Do not sit in front of your computer with your face an inch from the screen wondering, hoping, praying, and possibly even going into shock (it happens) as you watch every chart fluctuation! WAY too many people make this mistake. The goal is to minimize your emotional involvement as much as possible. Some traders seem to have an uncanny ability to predict the future; however, I digress.

  • Never make quick trades

Another mistake many people make is trading without any doing research or chart-analysis. It may be difficult not to enter a trade when you are thinking, “If I do not do this now, the opportunity will pass!” However, taking the time to do these things is essential!

  • Trade on the 1 day time-frame

The day chart is recommended for new traders. It takes more experience to spot good trades on longer time-frame charts (such as the week and month charts). And the minute and second charts are too similar to gambling and therefore are not good to start with either.

  • Use MACD/RLW indicators

This will greatly help you spot possible trade entrance points!

  • Actively follow a well-reviewed and up-to-date currency-specific news site

Most brokers provide this information as well!

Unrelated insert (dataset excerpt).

-- ==== Sys2Proof/Laws/Dispatch.lean ====
section
/-! SUPPORT. The meaning that exec gives each instruction and event, one equation for each constructor. -/

namespace Sys2Proof.Machine

open Sys2Proof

  • Only have one trade open at a time (at least while you are learning)

A lot of the currency pairs include (or are heavily influenced by) the USD. Therefore, as the value of the USD fluctuates, a lot of the currency pairs will fluctuate accordingly. If you have multiple trades open during these times, you can lose a lot of money. Having multiple trades crash on you is not a good way to start forex trading!

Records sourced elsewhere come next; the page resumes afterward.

theorem Out.memOk.hartEvent {k : HartOp} {r : HartReq} {s : State} (hs : s.memOk) : Out.memOk (hartEvent k r s) :=
  .event hs (.sendFrom hs (fun _ ht => .hartAccess ht))

theorem Out.memOk.execHomeRead {q : HomeReq} {s : State} (hs : s.memOk) : Out.memOk (execHomeRead q s) := by
  unfold Machine.execHomeRead
  split
  · exact .pieceEvent hs
  · exact .hartEvent hs

theorem Out.memOk.execHomeWrite {q : HomeReq} {s : State} (hs : s.memOk) : Out.memOk (execHomeWrite q s) := by
  unfold Machine.execHomeWrite
  split
  · exact .pieceEvent hs
  · exact .hartEvent hs

theorem Out.memOk.execHomeAtomic {q : HomeReq} {s : State} (hs : s.memOk) : Out.memOk (execHomeAtomic q s) := by
  unfold Machine.execHomeAtomic
  split
  · exact .pieceEvent hs
  · exact .hartEvent hs

theorem Out.memOk.execRingStallRelease {home : Nat} {s : State} (hs : s.memOk) : Out.memOk (execRingStallRelease home s) := by
  refine .ite (.next (.payRecs hs)) ?_
  split
  · exact .next (.doPiece (.setPiece (.setSlice hs)))
  · exact .next hs

theorem Out.memOk.execMovedReplay {acc i : Nat} {s : State} (hs : s.memOk) : Out.memOk (execMovedReplay acc i s) := by
  unfold Machine.execMovedReplay
  dsimp only
  split
  · exact .next hs
  · split
    · exact .next hs
    · exact .event hs (.setPiece (.refreshDesc hs))

theorem State.memOk.homeFill {s : State} {pa bank : Nat} {e : FlitCheck} (hs : s.memOk) : (s.homeFill pa bank e).memOk := by
  unfold State.homeFill
  dsimp only
  split
  · exact .fillLine (.evictLine hs)
  · exact .bucketEvent (.setSlice (.fillLine (.evictLine hs)))
  · exact .bucketEvent (.fillLine (.evictLine hs))

theorem Out.memOk.execHomeLineFill {pa bank : Nat} {e : FlitCheck} {s : State} (hs : s.memOk) : Out.memOk (execHomeLineFill pa bank e s) :=
  .event hs (.homeFill hs)

theorem State.memOk.evictHome {s : State} {pa : Nat} (hs : s.memOk) : (s.evictHome pa).memOk :=
  .ite hs (.evictLine hs)

theorem State.memOk.evictL1 {s : State} {core pa : Nat} (hs : s.memOk) : (s.evictL1 core pa).memOk :=
  .ite hs (.setCore hs)

theorem State.memOk.l1Parity {s : State} {core pa : Nat} (hs : s.memOk) : (s.l1Parity core pa).memOk :=
  .setCore hs

theorem State.memOk.giveResult {s : State} {slot uid id : Nat} {d : Dest} {v : Option (Lane → BitVec 128)} {fl : Flags} (hs : s.memOk) :
    (s.giveResult slot uid id d v fl).memOk :=
  .setPart (.updUid hs)

theorem State.memOk.respond {s : State} {id : Nat} {a : Access} (hs : s.memOk) : (s.respond id a).memOk := by
  refine .ite (.poll (.settle (.closeAccess ?_))) (.closeAccess ?_)
  · split
    · exact .giveResult (.bump hs)
    · exact hs
  · split
    · exact .giveResult (.bump hs)
    · exact hs

theorem Out.memOk.execLoadResponse {acc : Nat} {s : State} (hs : s.memOk) : Out.memOk (execLoadResponse acc s) := by
  unfold Machine.execLoadResponse
  split
  · exact .next (.respond hs)
  · exact .next hs

/-! ### What Machine/SpadEvents.lean defines -/

theorem State.memOk.parityBad {s : State} {tm core row g : Nat} (hs : s.memOk) : (s.parityBad tm core row g).memOk :=
  .updTeam hs

theorem State.memOk.spadReadPiece {s : State} {tm id i : Nat} {a : Access} {p : Piece} (hs : s.memOk) : (s.spadReadPiece tm id i a p).memOk :=
  .donePiece hs

theorem State.memOk.spadAtom {s : State} {tm id i : Nat} {a : Access} {p : Piece} {op : Nat} {ty : BitVec 4} (hs : s.memOk) :
    (s.spadAtom tm id i a p op ty).memOk :=
  .ite (.overBad hs) (.performed (.setPiece (.spadWrite hs)))

theorem State.memOk.spadCheck {s : State} {slot uid : Nat} {w : WaitReq} (hs : s.memOk) : (s.spadCheck slot uid w).memOk :=
  .ite (.update (.update hs)) (.ite (.update (.update hs)) (.ite (.update (.update hs)) (.update (.update hs))))

theorem State.memOk.setCopyPiece {s : State} {id i : Nat} {k : Copy} {p : CopyPiece} {bad : Bool} (hs : s.memOk) :
    (s.setCopyPiece id i k p bad).memOk :=
  .update hs

theorem State.memOk.copyReadSpad {s : State} {id i : Nat} {k : Copy} {p : CopyPiece} (hs : s.memOk) : (s.copyReadSpad id i k p).memOk :=
  .setCopyPiece hs

theorem State.memOk.spoilSpad {s : State} {tm a : Nat} (hs : s.memOk) : (s.spoilSpad tm a).memOk :=
  .foldl (fun _ _ ht => .spadPoison ht) (.strike hs)

theorem State.memOk.copyWriteSpad {s : State} {id i : Nat} {k : Copy} {p : CopyPiece} (hs : s.memOk) : (s.copyWriteSpad id i k p).memOk := by
  unfold State.copyWriteSpad
  dsimp only
  split
  · exact hs
  · split
    · exact .setCopyPiece (.bump (.spadWrite hs))
    · exact .setCopyPiece (.spoilSpad (.bump (.spadWrite hs)))

theorem State.memOk.arriveFwd {s : State} {acc l : Nat} {a : Access} {d : Word} (hs : s.memOk) : (s.arriveFwd acc l a d).memOk :=
  .performed (.ite (.lateFor (.update hs)) (.spadWrite (.update hs)))

theorem State.memOk.forwardSpad {s : State} {acc l : Nat} {a : Access} (hs : s.memOk) : (s.forwardSpad acc l a).memOk := by
  unfold State.forwardSpad
  split
  · exact .arriveFwd hs
  · split
    · exact State.memOk.spadWrite hs
    · exact hs
  · exact hs

theorem State.memOk.matrixSpad {s : State} {core op tm a : Nat} (hs : s.memOk) : (s.matrixSpad core op tm a).memOk :=
  .setCore hs

theorem State.memOk.grantSpad {s : State} {core : Nat} {q : SpadReq} (hs : s.memOk) : (s.grantSpad core q).memOk := by
  unfold State.grantSpad
  dsimp only
  split
  · split
    · exact .spadCheck (.ite hs (.setCore hs))
    · exact .ite hs (.setCore hs)
  · split
    · exact .copyReadSpad (.ite hs (.setCore hs))
    · exact .ite hs (.setCore hs)
  · split
    · exact .copyWriteSpad (.ite hs (.setCore hs))
    · exact .ite hs (.setCore hs)
  · split
    · exact .forwardSpad (.ite hs (.setCore hs))
    · exact .ite hs (.setCore hs)
  · exact .matrixSpad (.ite hs (.setCore hs))
  · split
    · split
      · exact .spadReadPiece (.ite hs (.setCore hs))
      · exact .spadReadPiece (.ite hs (.setCore hs))
      · exact .spadReadPiece (.ite hs (.setCore hs))
      · exact .donePiece (.spadWrite (.ite hs (.setCore hs)))
      · exact .spadAtom (.ite hs (.setCore hs))
    · exact .ite hs (.setCore hs)

theorem State.memOk.markRebuild {s : State} {core : Nat} {q : SpadReq} {banks : List Nat} (hs : s.memOk) : (s.markRebuild core q banks).memOk :=
  .setCore hs

theorem State.memOk.poisonReq {s : State} {q : SpadReq} {banks : List Nat} (hs : s.memOk) : (s.poisonReq q banks).memOk :=
  .foldl (fun _ _ ht => .ite (.spadPoison ht) ht) (.strike hs)

theorem State.memOk.directGrant {core : Nat} {errs : List (Nat × Nat × Nat)} {s : State} {q : SpadReq} (hs : s.memOk) :
    (State.directGrant core errs s q).memOk := by
  unfold State.directGrant
  dsimp only
  split
  · exact .grantSpad (.ite (.parityBad hs) hs)
  · exact .grantSpad (.ite (.parityBad hs) hs)
  · exact .ite (.markRebuild (.ite (.parityBad hs) hs)) (.grantSpad (.poisonReq (.ite (.parityBad hs) hs)))
  · exact .grantSpad (.poisonReq (.ite (.parityBad hs) hs))

theorem State.memOk.rebuiltGrant {core : Nat} {errs : List (Nat × Nat × Nat)} {s : State} {x : SpadReq × Nat} (hs : s.memOk) :
    (State.rebuiltGrant core errs s x).memOk :=
  .ite (.grantSpad (.ite hs (.parityBad hs))) (.ite (.ite hs (.parityBad hs)) (.grantSpad (.poisonReq (.ite hs (.parityBad hs)))))

theorem State.memOk.spadErrors {s : State} {core corr bad : Nat} (hs : s.memOk) : (s.spadErrors core corr bad).memOk :=
  .foldl (fun _ _ ht => .bucketEvent ht) (.foldl (fun _ _ ht => .bucketEvent ht) hs)

theorem State.memOk.arbitrate {s : State} {core corr : Nat} {errs : List (Nat × Nat × Nat)} (hs : s.memOk) : (s.arbitrate core corr errs).memOk :=
  .spadErrors (.foldl (fun _ _ ht => .rebuiltGrant ht) (.foldl (fun _ _ ht => .directGrant ht) (.setCore hs)))

theorem Out.memOk.execScratchpadArbitration {core corr : Nat} {errs : List (Nat × Nat × Nat)} {s : State} (hs : s.memOk) : Out.memOk
    (execScratchpadArbitration core corr errs s) :=
  .event hs (.arbitrate hs)

theorem Out.memOk.execParityRowRecompute {core tm row g : Nat} {s : State} (hs : s.memOk) : Out.memOk (execParityRowRecompute core tm row g s) :=
  .event hs (.updTeam hs)

theorem Out.memOk.execAtomfForward {acc : Nat} {l : Lane} {s : State} (hs : s.memOk) : Out.memOk (execAtomfForward acc l s) := by
  unfold Machine.execAtomfForward
  split
  · exact .next (.update hs)
  · exact .next hs

theorem State.memOk.completeToken {s : State} {slot tok : Nat} (hs : s.memOk) : (s.completeToken slot tok).memOk := by
  refine .foldl (fun _ _ ht => .unblock ?_) (.updGroup hs)
  split
  · exact .putUniform ht
  · exact ht

theorem Out.memOk.execFenceTokenComplete {slot tok : Nat} {s : State} (hs : s.memOk) : Out.memOk (execFenceTokenComplete slot tok s) :=
  .event hs (.completeToken hs)

/-! ### What Machine/WaitEvents.lean defines -/

theorem State.memOk.waitAgain {s : State} {slot : Nat} {w : WaitReq} (hs : s.memOk) : (s.waitAgain slot w).memOk := by
  unfold State.waitAgain
  dsimp only
  split
  · exact .admitPages hs
  · exact .lateFault (.updGroup (.update (.dropX hs)))
  · exact .updGroup (.useTlbs (.dropX hs))

theorem State.memOk.waitMoved {s : State} {slot : Nat} {w : WaitReq} (hs : s.memOk) : (s.waitMoved slot w).memOk :=
  .updGroup (.movedAt hs)

theorem State.memOk.checkWait {s : State} {slot : Nat} {w : WaitReq} (hs : s.memOk) : (s.checkWait slot w).memOk :=
  .waitHome (.ite (.needLine (.update hs)) (.update hs))

theorem Out.memOk.execWaitCheck {slot : Nat} {s : State} (hs : s.memOk) : Out.memOk (execWaitCheck slot s) := by
  unfold Machine.execWaitCheck
  split
  · exact .next (.ite (.waitAgain hs) (.ite (.waitMoved hs) (.checkWait hs)))
  · exact .next hs

theorem State.memOk.waitSeen {s : State} {slot : Nat} {g : Group} (hs : s.memOk) : (s.waitSeen slot g).memOk := by
  unfold State.waitSeen
  split
  · exact .ite hs (.setCore hs)
  · exact hs

theorem State.memOk.acceptWake {s : State} {slot : Nat} {w : Wake} (hs : s.memOk) : (s.acceptWake slot w).memOk :=
  .ite (.waitSeen hs) (.ite (.updProg (.waitSeen hs)) (.endWait (.waitSeen hs)))

theorem State.memOk.rerouteWake {s : State} {w : Wake} (hs : s.memOk) : (s.rerouteWake w).memOk := by
  unfold State.rerouteWake
  split
  · exact .update hs
  · split
    · exact .updSaved hs
    · exact hs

  • Only use what you can lose

Trust me on this one!

  • Set stop loss/take profit values for each trade

These values really depend on the type of trading you are doing; including: your trading time-frame, the profits you are looking for, and the charts current trend. Personally, I try to make anywhere from 10 to 100 pips per trade.

  • When you fund an account, fund it well

Expect to initially invest between $2,000 and $5,000. Most trades will not do exactly what you want immediately after execution; they will fluctuate up and down before (hopefully) going the way you want them to. If you do not have enough money in your account, the trade could automatically close out if it moves against your position because most brokers automatically close out trades once a certain amount of the total account value is tied up in a trade. Normally, brokers require 30% of the money in your account to act as a buffer for your trades. You can’t have a negative value in your account. Brokers automatically close out trades for the protection of their clients. However, you do not want every trade to close out if it dips! Therefore, as I said earlier, fund your account well! Only keep a small fraction of your account in a trade at one time! I recommend keeping a 50/50 balance.

  • Set a conservative profit goal

I would suggest setting a goal of a 10% return per year on what you have in your account. This will help you maintain control and a feeling of accomplishment.

  • Only use and EA/signal service after you know how to trade for yourself

It is essential that you know rational behind forex trading before you pay someone or something else to do it for you!


Thank you very much for reading! I hope you found this information interesting and helpful!